The findings from the present research join the growing corpus of findings indicating that mastery-approach goals are beneficial for psychological functioning, whereas performance-avoidance goals are detrimental. The results reveal a new and promising perspective for prevention efforts, with achievement goals as sensible entry points to prevent poor mental health. Achievement goals are modifiable through interventions targeting school environment by, for example, emphasizing students’ personal growth and learning (evoking mastery-approach goals) (see Elliot & Hulleman, 2017 for a review). School-based interventions are needed to address the structural aspects of the educational system by emphasizing the development of abilities, understanding of material, and promoting mistakes as opportunities for growth (Liu et al., 2024; Steare et al., 2024).

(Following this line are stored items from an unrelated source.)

/-- LISTENING_WINDOW_END: each listener's response becomes its pair entry; the ring-down begins (R137). Where a
listener's loss falls at the window's last sample, the queue's order of this command and LANE_LOST decides: a listener
lost before is removed and its pair keeps NOT_MEASURED, one lost after has its response (R138; DESIGN CHOICE, log 41).
-/
def State.listeningWindowEnd (s : State) : State :=
  match s.movingCheck with
  | none => s
  | some ck =>
    match ck.pulse with
    | none => s
    | some p =>
      if p.windowOpen && s.windowOver ck p then
        { s with
          chk :=
            { s.chk with
              check := some
                { ck with
                  pulse := some { p with windowOpen := false }
                  pairs := Vector.ofFn fun i =>
                    if pairPulser i = p.pulser ∧ ck.listener p.pulser (pairListener i) then
                      measOf p.resp[pairListener i]
                    else ck.pairs[i] } } }
      else s

/-! ### Pattern replay (R146) -/

/-- The replay of one channel takes a sample at tick t (R30 to R34, R146). -/
def Replay.sample (r : Replay) (x : Channel) (t : Nat) (sample : Sample) : Replay :=
  let mag := magnitude sample
  let count := isCount x.thr r.prev mag
  match r.hit with
  | none =>
    if count then
      { r with prev := mag, hit := some (Hit.opened t mag (isClipped sample) ⟨0, .ramp, 0, false, false⟩) }
    else { r with prev := mag }
  | some h => { r with prev := mag, hit := some (h.sample x.cfg.pdt t mag count (isClipped sample)) }

/-- A channel's replay goes on: it is in the check, undecided (R146). -/
def Check.replays (ck : Check) (c : Chan) : Bool := ck.owns c && (ck.replay[c]).outcome.isNone

/-- Sample i of the slot, 0 after the last (R146). -/
def CheckUnit.slotSample (k : CheckUnit) (slot : Fin 4) (i : Nat) : Sample := (k.patterns[slot]).getD i 0

/-- The replay of every channel takes the sample of the tick just begun (R146). -/
def State.feedPattern (s : State) : State :=
  match s.movingCheck with
  | none => s
  | some ck =>
    if ck.running && decide (ck.kind = .pattern) then
      { s with
        chk :=
          { s.chk with
            check := some
              { ck with
                replay := Vector.ofFn fun c =>
                  if ck.replays c then
                    (ck.replay[c]).sample (s.ch c) s.tick (s.chk.slotSample ck.slot (s.tick - ck.entered - 1))
                  else ck.replay[c] } } }
    else s

/-- The outcome of a replayed hit (R146). -/
def hitOutcome (h : Hit) (cfg : ChanCfg) (entered : Nat) (long : Bool) : PatOutcome :=
  .hit (h.arrival - entered - 1) (min Config.sat16 (h.peakTick - h.arrival)) (h.lastCount - h.arrival)
    (min Config.sat16 h.counts) h.energy (h.amplitude cfg) h.clipped long

/-- The outcome that channel c has reached, if its first hit has ended or the slot has ended with no count (R146). -/
def State.patternDue (s : State) (ck : Check) (c : Chan) : Option PatOutcome :=
  match (ck.replay[c]).hit with
  | none => if (s.chk.patterns[ck.slot]).length ≤ s.tick - ck.entered then some .silent else none
  | some h =>
    if h.normalDue (s.ch c).cfg s.tick true then some (hitOutcome h (s.ch c).cfg ck.entered false)
    else if h.forcedDue (s.ch c).cfg s.tick true then some (hitOutcome h (s.ch c).cfg ck.entered true)
    else none

/-- PATTERN_OUTCOME of channel c (R146). -/
def State.patternOutcome (s : State) (c : Chan) : State :=
  match s.movingCheck with
  | none => s
  | some ck =>
    if ck.running && decide (ck.kind = .pattern) && ck.replays c then
      match s.patternDue ck c with
      | none => s
      | some o =>
        { s with
          chk :=
            { s.chk with
              check := some { ck with replay := ck.replay.set c { ck.replay[c] with outcome := some o } } } }
    else s

/-! ### Completion (R140 to R143, R147) -/

/-- The pair velocity of a measured pair (R140). -/
def Locator.pairVel (l : Locator) (p q : Chan) : Meas → PairVel
  | .notMeasured => .absent
  | .silent => .absent
  | .heard delay _ =>
    match l.geom, l.position p, l.position q with
    | some g, some a, some b =>
      if g.dist a b = 0 then .absent
      else if 500 ≤ (g.dist a b * 5000 + delay / 2) / delay ∧ (g.dist a b * 5000 + delay / 2) / delay ≤ 9999 then
        .valid ((g.dist a b * 5000 + delay / 2) / delay)
      else .invalid ((g.dist a b * 5000 + delay / 2) / delay)
    | _, _, _ => .absent

/-- Is the baseline filled at this completion (R142)? -/
def CheckUnit.fills (k : CheckUnit) (ck : Check) : Bool := decide (ck.kind = .long) && (!k.baselineHeld || ck.rebase)

/-- The baseline entry a measured pair gives (R142). -/
def baselineOf : Meas → Option Nat
  | .heard _ code => some code
  | .silent => none
  | .notMeasured => none

/-- The baseline after the completion (R142). -/
def CheckUnit.nextBaseline (k : CheckUnit) (ck : Check) : Vector (Option Nat) 256 :=
  if k.fills ck then Vector.ofFn fun i => baselineOf ck.pairs[i] else k.baseline

/-- Is a measured pair DEGRADED against its baseline entry (R143)? -/
def isDegraded (tolerance : Nat) (base : Option Nat) : Meas → Bool
  | .notMeasured => false
  | .silent => base.isSome
  | .heard _ code =>
    match base with
    | none => false
    | some b => decide (tolerance < b - code)

/-- The latest result that the check leaves (R140, R143, R147, log 17). -/
def State.pairResults (s : State) (ck : Check) : Vector PairResult 256 :=
  Vector.ofFn fun i =>
    { meas := ck.pairs[i]
      vel := s.loc.pairVel (pairPulser i) (pairListener i) ck.pairs[i]
      degraded := isDegraded ck.tolerance (s.chk.nextBaseline ck)[i] ck.pairs[i] }

/-- The pairs in which channel c listened and was measured (R143). -/
def Check.heardPairs (ck : Check) (c : Chan) : List (Fin 256) :=
  (allChans.map fun p => pairIndex p c).filter fun i => decide (ck.pairs[i] ≠ .notMeasured)

/-- The verdict of channel c after the check (R143). -/
def State.nextVerdict (s : State) (ck : Check) (c : Chan) : Verdict :=
  let heard := ck.heardPairs c
  let judged := heard.filter fun i => ((s.chk.nextBaseline ck)[i]).isSome
  if ck.removed[c] || heard.isEmpty then s.chk.verdicts[c]
  else if judged.isEmpty then .unknown
  else if judged.all fun i => isDegraded ck.tolerance (s.chk.nextBaseline ck)[i] ck.pairs[i] then .poor
  else .good

/-- The valid pair velocities of a result (R140). -/
def validVels (r : Vector PairResult 256) : List Nat :=
  allPairs.filterMap fun i => match r[i].vel with
    | .valid v => some v
    | .invalid _ => none
    | .absent => none

/-- The velocity estimate: the lower median (R141). -/
def estimateOf (vels : List Nat) : Option Nat := (vels.insertionSort (· ≤ ·))[(vels.length - 1) / 2]?

/-- What becomes of the estimate of a LONG check (R141). Where several reasons hold, NOT_ASKED goes before NOT_IDLE, and
NOT_IDLE before TOO_FEW (DESIGN CHOICE, log 37). -/
def State.adoption (s : State) (ck : Check) (n : Nat) : Adoption :=
  if !ck.adopt then .notAsked
  else if s.ctl.run ≠ .idle then .notIdle
  else if n < 3 then .tooFew
  else .adopted

/-- The velocity after the completion (R88, R141). -/
def State.nextVelocity (s : State) (ck : Check) (vels : List Nat) : Nat :=
  if ck.kind = .long ∧ s.adoption ck vels.length = .adopted then (estimateOf vels).getD s.loc.v else s.loc.v

/-- The baseline action a CHECK RESULT reports (R149). -/
def CheckUnit.baseAction (k : CheckUnit) (ck : Check) : BaseAction :=
  if k.fills ck then if k.baselineHeld then .rebased else .filled else .kept

/-- The detail of the CHECK RESULT of a completed SHORT or LONG check (R149). -/
def State.pairsDetail (s : State) (ck : Check) : CheckDetail :=
  let r := s.pairResults ck
  let vels := validVels r
  .pairs ck.pulses
    (allPairs.filter fun i => decide (ck.pairs[i] ≠ .notMeasured)).length
    (allPairs.filter fun i => (baselineOf ck.pairs[i]).isSome).length
    (allPairs.filter fun i => r[i].degraded).length
    vels.length
    (if ck.kind = .long then estimateOf vels else none)
    (if ck.kind = .long then some (s.adoption ck vels.length) else none)
    (s.chk.baseAction ck)
    (Vector.ofFn fun c => s.nextVerdict ck c)
    (Vector.ofFn fun c => decide (s.nextVerdict ck c ≠ s.chk.verdicts[c]))

/-- The outcomes of a PATTERN check, none for a channel not involved (R149). -/
def Check.outcomes (ck : Check) : Vector (Option PatOutcome) 16 :=
  Vector.ofFn fun c => if ck.involved[c] then (ck.replay[c]).outcome else none

/-- The detail of the CHECK RESULT of a completed check (R149). -/
def State.completeDetail (s : State) (ck : Check) : CheckDetail :=
  match ck.kind with
  | .pattern => .pattern ck.slot ck.outcomes
  | .short => s.pairsDetail ck
  | .long => s.pairsDetail ck

/-- The check has come to its completion: the last ring-down has ended or no pulse can follow, or every PATTERN outcome
is decided (R136, R138, R146). A check that has lost all its pulsers is over in GATHERING too (log 27). -/
def State.checkOver (s : State) (ck : Check) : Bool :=
  match ck.kind with
  | .pattern => allChans.all fun c => !ck.involved[c] || (ck.replay[c]).outcome.isSome
  | _ =>
    ck.remaining.isEmpty && (match ck.pulse with
      | none => true
      | some p => !p.windowOpen && decide (ck.nextPulse ≤ s.tick + 1))
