/-- HIT_END and FORCED_END: the record is formed and enters the list, or is dropped if 512 entries are held; the channel
goes at once to LOCKOUT through d + HLT, or with HLT 0 to QUIET, or to TESTING if a check claims it and it has not been
in FAULT since, with a pending threshold applied (R20, R33, R35, R36, R38, R39, R42, R47, R49). Offers of one sample are
taken in ascending channel order: one that is not in its turn waits for it (R48; how it does so is log 34). In FREEZING
a hit awaits its cut, and its end with it (R55, logs 15 and 34). HIT_END, FORCED_END and LOCKOUT_END change nothing
before their deadline; LOCKOUT_END and SETTLING_COMPLETE bring the channel to QUIET, or to TESTING if a check claims it
and it has not been in FAULT since, with a pending threshold applied (R20, R25, R27, R28, R35, R36, R38). That they do
nothing before their deadline is log 1; that a deadline's sample must have been taken is log 11. -/
def Obligations.HitsLockoutsAndSettlingEnd : Prop :=
  (∀ (s : State) (c : Chan) (h : Hit) (n m : Nat) (seen : Bool), s.inReset = false → (s.ch c).state = .hit h →
      seen = (s.ch c).frameSeen → n = h.lastCount + (s.ch c).cfg.hdt → m = h.arrival + (s.ch c).cfg.maxDur →
      (s.ctl.run ≠ .freezing →
        (Reached s.tick seen n → n ≤ m → exec (.hitEnd c) s = .next (s.endedAt c h n false)) ∧
        (Reached s.tick seen m → m < n → exec (.forcedEnd c) s = .next (s.endedAt c h m true))) ∧
      (s.ctl.run = .freezing ∨ ¬Reached s.tick seen n ∨ m < n → exec (.hitEnd c) s = .next s) ∧
      (s.ctl.run = .freezing ∨ ¬Reached s.tick seen m ∨ n ≤ m → exec (.forcedEnd c) s = .next s)) ∧
  (∀ (s : State) (c : Chan) (x y : Channel), s.inReset = false → s.ch c = x →
      y = { x with
        cfg := match x.pendingThr with
          | some v => { x.cfg with thrCode := v }
          | none => x.cfg
        thr := match x.pendingThr with
          | some v => if x.cfg.mode = .fixed then v else max x.thr v
          | none => x.thr
        pendingThr := none
        state := if s.claimed c ∧ x.leftCheck = false then .testing else .quiet } →
      (∀ till, x.state = .lockout till →
        (Reached s.tick x.frameSeen till → exec (.lockoutEnd c) s = .next (s.setCh c y)) ∧
        (¬Reached s.tick x.frameSeen till → exec (.lockoutEnd c) s = .next s)) ∧
      (x.state = .settling →
        (x.settleDue = true → exec (.settlingComplete c) s = .next (s.setCh c { y with settleDue := false })) ∧
        (x.settleDue = false → exec (.settlingComplete c) s = .next s)))

/-- LANE_LOST of a GOOD lane whose missing run is 4: an OFF channel changes its lane status alone; an enabled one leaves
the check, whose every other value stands, has its hit cut and offered, and enters FAULT with its pending threshold
applied and its fault counted and told (R19, R25, R37, R39, R42, R47, R49, R138, R146). The offer of the cut may wait
for its turn, the channel does not (R48, log 34); in FREEZING a hit is cut first (R55). LANE_RECOVERED of a LOST lane
whose good run is 64: the lane is GOOD; a channel in FAULT begins to settle and tells it, with its fault count unchanged
(R20, R27). Outside ARMED, with the tick counter held, all of the check stands (R2, R136, log 42). That a short run does
nothing is log 1; that a removed channel's PATTERN outcome becomes LOST, decided or not, is log 16; a hit's own end at
the sample of the cut is log 15; that a loss and a step of the check at one sample go in the queue's order is log 41. -/
def Obligations.LaneIsLostAndRecovers : Prop :=
  (∀ (s : State) (c : Chan) (x : Channel), s.inReset = false → s.ch c = x → x.lane = .good →
      (x.missingRun < 4 → exec (.laneLost c) s = .next s) ∧
      (x.missingRun = 4 →
        (x.state = .off → exec (.laneLost c) s = .next (s.setCh c { x with lane := .lost, goodRun := 0 })) ∧
        (x.state ≠ .off → (∀ h, x.state ≠ .hit h) → exec (.laneLost c) s = .next (State.notify
          (State.setCh { s with chk := s.checkWithout c } c x.faulted)
          (.faultLost s.tick c (min 255 (x.faults + 1))))) ∧
        (∀ h, x.state = .hit h →
          (s.ctl.run ≠ .freezing → exec (.laneLost c) s = .next (s.lostInHit c h)) ∧
          (s.ctl.run = .freezing → exec (.laneLost c) s = .next s)))) ∧
  (∀ (s : State) (c : Chan) (x : Channel), s.inReset = false → s.ch c = x → x.lane = .lost →
      (x.goodRun < 64 → exec (.laneRecovered c) s = .next s) ∧
      (x.goodRun = 64 →
        (x.state ≠ .fault → exec (.laneRecovered c) s = .next (s.setCh c { x with lane := .good, goodRun := 0 })) ∧
        (x.state = .fault → exec (.laneRecovered c) s = .next (State.notify
          (s.setCh c { x with
            lane := .good
            goodRun := 0
            state := .settling
            blockPos := 0
            blockSum := 0
            blockBad := false
            settleDue := false
            faultChanged := true })
          (.faultRecovered s.tick c x.faults)))))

Accordingly, the take-home message from this research is similar to that of other achievement goal research: Teachers, coaches, employers, and parents would do well to structure their instructions, incentives, and feedback to those under their charge in ways that facilitate and support the pursuit of mastery-approach goals, and discourage and disrupt the pursuit of performance-avoidance goals (Bardach et al., 2020; Korn et al., 2019; Senko, 2016). The data are not yet clear enough for emphatic statements about performance-approach or mastery-avoidance goals. Of course, these recommendations must be made while acknowledging the relatively small number of studies conducted and the relatively modest overall effect sizes.

Concluding Thoughts

A clear and unequivocal conclusion that may be drawn from the present meta-analytic work is that achievement goals and internalizing problems are systematically related to each other. This conclusion is of conceptual and applied importance. Conceptually, it means that competence pursuits are relevant to mental health in general, they are not just relevant to competence-specific (e.g., achievement, intrinsic motivation) or domain-specific (e.g., school, work) outcomes, or affective states (e.g., achievement-relevant emotions). Competence is a basic human need, so it makes sense that competence-based pursuits would be linked to broad health and well-being indices (Elliot et al., 2002; Ryan & Deci, 2019). Further, researchers might consider achievement goals as an explanation for why depression and anxiety are related to individuals’ achievement and adjustment in various settings, including educational, work, and sport settings. In terms of application, it means that greater attention needs to be allocated – in the classroom, the workplace, and the ballfield – to the achievement goal-mental health nexus. Attending to the whole person, not just the individual’s short-term achievements, will likely pay dividends for both long-term accomplishment and overall flourishing and functioning. Accordingly, we believe there is strong reason to sound the call for increased research attention to the relation between achievement goal pursuit and internalizing problems.